/-- After a change of a queue: its state, its counts and its head line; a queue to be destroyed is unbound in the end. -/
def State.queueSettle (s : State) (n : Nat) : State :=
  let q := s.queue n
  if q.state = .unbound then s
  else
    let q' := q.swept
    let q' := { q' with completed := q'.completedCount }
    let q' := if s.served q' then { q' with state := s.queueState q' } else q'
    let s' := s.setQueue q'
    (if q'.completed ≠ q.completed ∨ q'.headDue then s'.writeHead n else s').unbind n

/-- Launch slots have become free, or a replay has dropped packets: the queues that wait, and those to be destroyed, are looked at again (R367,
R372). -/
def State.settleQueues (s : State) : State :=
  (s.queues.filter fun q => q.state == .waiting || q.destroying).foldl (fun (s : State) q => s.queueSettle q.n) s

/-! ### Completion of packets (Table 20.2) -/

/-- Buffers whose last packet has completed complete with it; one that is cut short, with the last packet that it started. -/
def Queue.closeBuffers : Nat → Queue → Queue
  | 0, q => q
  | n + 1, q =>
    match q.pkts.find? fun p => p.started && !p.done && p.op == 2 && (p.cut || (q.children p.id).length == p.field 16 4)
      && (q.children p.id).all (·.done) with
    | some p => Queue.closeBuffers n (q.updPkt p.id fun p => { p with done := true })
    | none => q

def State.finishPkt (s : State) (n id : Nat) : State :=
  let q := (s.queue n).updPkt id fun p => { p with started := true, done := true }
  (s.setQueue (q.closeBuffers 4)).queueSettle n
/-- The queue starts no packet that it has copied and not started, and reads no more of an open buffer (R367, R372). -/
def Queue.cutShort (q : Queue) : Queue :=
  Queue.closeBuffers 4 { q with pkts := (q.pkts.filter (·.started)).map fun p => if p.op = 2 ∧ !p.done then { p with cut := true } else p }
def State.startPkt (s : State) (n id : Nat) : State :=
  (s.setQueue ((s.queue n).updPkt id fun p => { p with started := true })).queueSettle n

/-! ### Guilt (R368, R439) -/

/-- Guilt rises by 1; past the limit the context is barred. -/
def State.addGuilt (s : State) (ctx : Nat) : State :=
  let s := s.updContext ctx fun c => { c with guilt := c.guilt + 1, barred := c.barred || decide (s.policy.guilt < c.guilt + 1) }
  if ((s.context? ctx).map (·.barred)).getD false then
    { s with queues := s.queues.map fun q => if q.ctx = ctx ∧ q.state ≠ .unbound then { q with state := .barred } else q }
  else s

def State.packetBad (s : State) (n : Nat) (p : Pkt) (reason : Nat) : State :=
  let ctx := (s.queue n).ctx
  let s := s.haltQueue n (some p.id)
  let s := (s.updContext ctx fun c => { c with guilt := c.guilt + 1 }).frontRecord n reason p.level p.addr p.tag p.bytes
  ((s.updContext ctx fun c => { c with guilt := c.guilt - 1 }).addGuilt ctx).unbind n

/-- A bad tail count concerns no packet (R439). -/
def State.tailBad (s : State) (n tail : Nat) : State :=
  let q := s.queue n
  let s := s.haltQueue n none
  let s := (s.updContext q.ctx fun c => { c with guilt := c.guilt + 1 }).frontRecord n 0x03 0 q.tailLine.off.toNat 0
    (leBytes 8 tail ++ leBytes 8 q.read ++ leBytes 16 0)
  (s.updContext q.ctx fun c => { c with guilt := c.guilt - 1 }).addGuilt q.ctx

/-- A packet whose access faults for good (0x10) or meets poison (0x11): no guilt. -/
def State.packetFault (s : State) (n : Nat) (p : Pkt) (reason : Nat) : State :=
  ((s.haltQueue n (some p.id)).frontRecord n reason p.level p.addr p.tag p.bytes).unbind n
/-- The access that a service which failed was for: of a packet, or of none. -/
def State.frontFails (s : State) (n : Nat) (pkt : Option Nat) (a : GAddr) : State :=
  let q := s.queue n
  if q.state = .unbound then s
  else match pkt.bind q.pkt? with
    | some p => s.packetFault n p 0x10
    | none =>
      let s := s.queueFault n 0x10 a
      if a.space = q.headLine.space ∧ a.off.toNat / 64 = q.headLine.off.toNat / 64 then s.setQueue { s.queue n with headDue := false } else s

/-- What is done when an access of the front end answers no bytes: the fault of its packet, if it has one, or a service for which the queue
waits. -/
def State.frontStop (s : State) (n kind : Nat) (pkt : Option Nat) (fault : Nat → State) (r : EngAcc) : State :=
  match r with
  | .fault _ => fault 0x10
  | .poison _ => fault 0x11
  | .serve a lvl srv size =>
    match s.startService (s.queue n).ctx kind a lvl srv size [(kind, .front n pkt)] with
    | (s, true) => s
    | (_, false) => fault 0x10
  | _ => s
/-- The same for a packet. -/
def State.pktStop (s : State) (n kind : Nat) (p : Pkt) (r : EngAcc) : State :=
  s.frontStop n kind (some p.id) (fun reason => s.packetFault n p reason) r

/-! ### Checks (R358, R362, R368, R375) -/

def spacesOf (p : Pkt) : BitVec 16 × BitVec 16 := (BitVec.ofNat 16 (p.field 0x18 2), BitVec.ofNat 16 (p.field 0x1A 2))

/-- Body values out of range (reason 0x08). -/
def State.valuesBad (s : State) (q : Queue) (p : Pkt) : Bool :=
  let reserved (sp : BitVec 16) : Bool := spaceKind sp == 3 || (spaceKind sp == 0 && spaceNum sp != 0)
  match p.op with
  | 2 => p.field 16 4 == 0 || decide (65536 < p.field 16 4)
  | 4 => decide (1 < p.field 0x18 1)
  | 5 => !(decide (7 ≤ p.field 8 1) && decide (p.field 8 1 ≤ 11))
  | 7 => reserved (spacesOf p).1 || reserved (spacesOf p).2
  | 8 => decide (2 < p.field 8 1)
  | 9 => decide (64 ≤ p.field 8 1) || (s.queue (p.field 8 1)).state == .unbound || (s.queue (p.field 8 1)).ctx != q.ctx || decide (3 < p.field 9 1)
  | 10 => decide (2 < p.field 16 1)
  | _ => false

/-- n bytes lie outside the context's device memory: past the end of the space, or on a page that its tables do not hold and that no service gives
(R368, log 74). -/
def State.outsideMem (s : State) (ctx off n : Nat) : Bool :=
  decide (2 ^ 64 < off + n) || (pieces off n).any fun p =>
    match s.walk 6 ctx (ownAddr (off + p.1)) 0 false with
    | .absent _ c | .fault c => c.toNat / 32 == 4 && decide (c.toNat % 8 ≤ 4)
    | _ => false

/-- A side of a COPY lies outside the space that the context was given; a peer is none that a confidential context may name (R375). -/
def State.sideBad (s : State) (ctx : Nat) (sp : BitVec 16) (off n : Nat) : Bool :=
  (s.spaceFault ctx sp).isSome || decide (2 ^ 64 < off + n)
    || (spaceKind sp == 0 && s.outsideMem ctx off n)
    || (spaceKind sp == 1 && ((s.context? ctx).map (·.confidential)).getD false)
    || (spaceKind sp == 2 && match (s.context? ctx).bind fun c => c.ranges.find? (·.k == spaceNum sp) with
      | some r => decide (r.length < off + n)
      | none => true)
****************************************
Description of the task: Begin with the line holding "no service gives" and end with the last line of the material. Copy all of them exactly.

Answer area:
/-- n bytes lie outside the context's device memory: past the end of the space, or on a page that its tables do not hold and that no service gives
(R368, log 74). -/
def State.outsideMem (s : State) (ctx off n : Nat) : Bool :=
  decide (2 ^ 64 < off + n) || (pieces off n).any fun p =>
    match s.walk 6 ctx (ownAddr (off + p.1)) 0 false with
    | .absent _ c | .fault c => c.toNat / 32 == 4 && decide (c.toNat % 8 ≤ 4)
    | _ => false

/-- A side of a COPY lies outside the space that the context was given; a peer is none that a confidential context may name (R375). -/
def State.sideBad (s : State) (ctx : Nat) (sp : BitVec 16) (off n : Nat) : Bool :=
  (s.spaceFault ctx sp).isSome || decide (2 ^ 64 < off + n)
    || (spaceKind sp == 0 && s.outsideMem ctx off n)
    || (spaceKind sp == 1 && ((s.context? ctx).map (·.confidential)).getD false)
    || (spaceKind sp == 2 && match (s.context? ctx).bind fun c => c.ranges.find? (·.k == spaceNum sp) with
      | some r => decide (r.length < off + n)
      | none => true)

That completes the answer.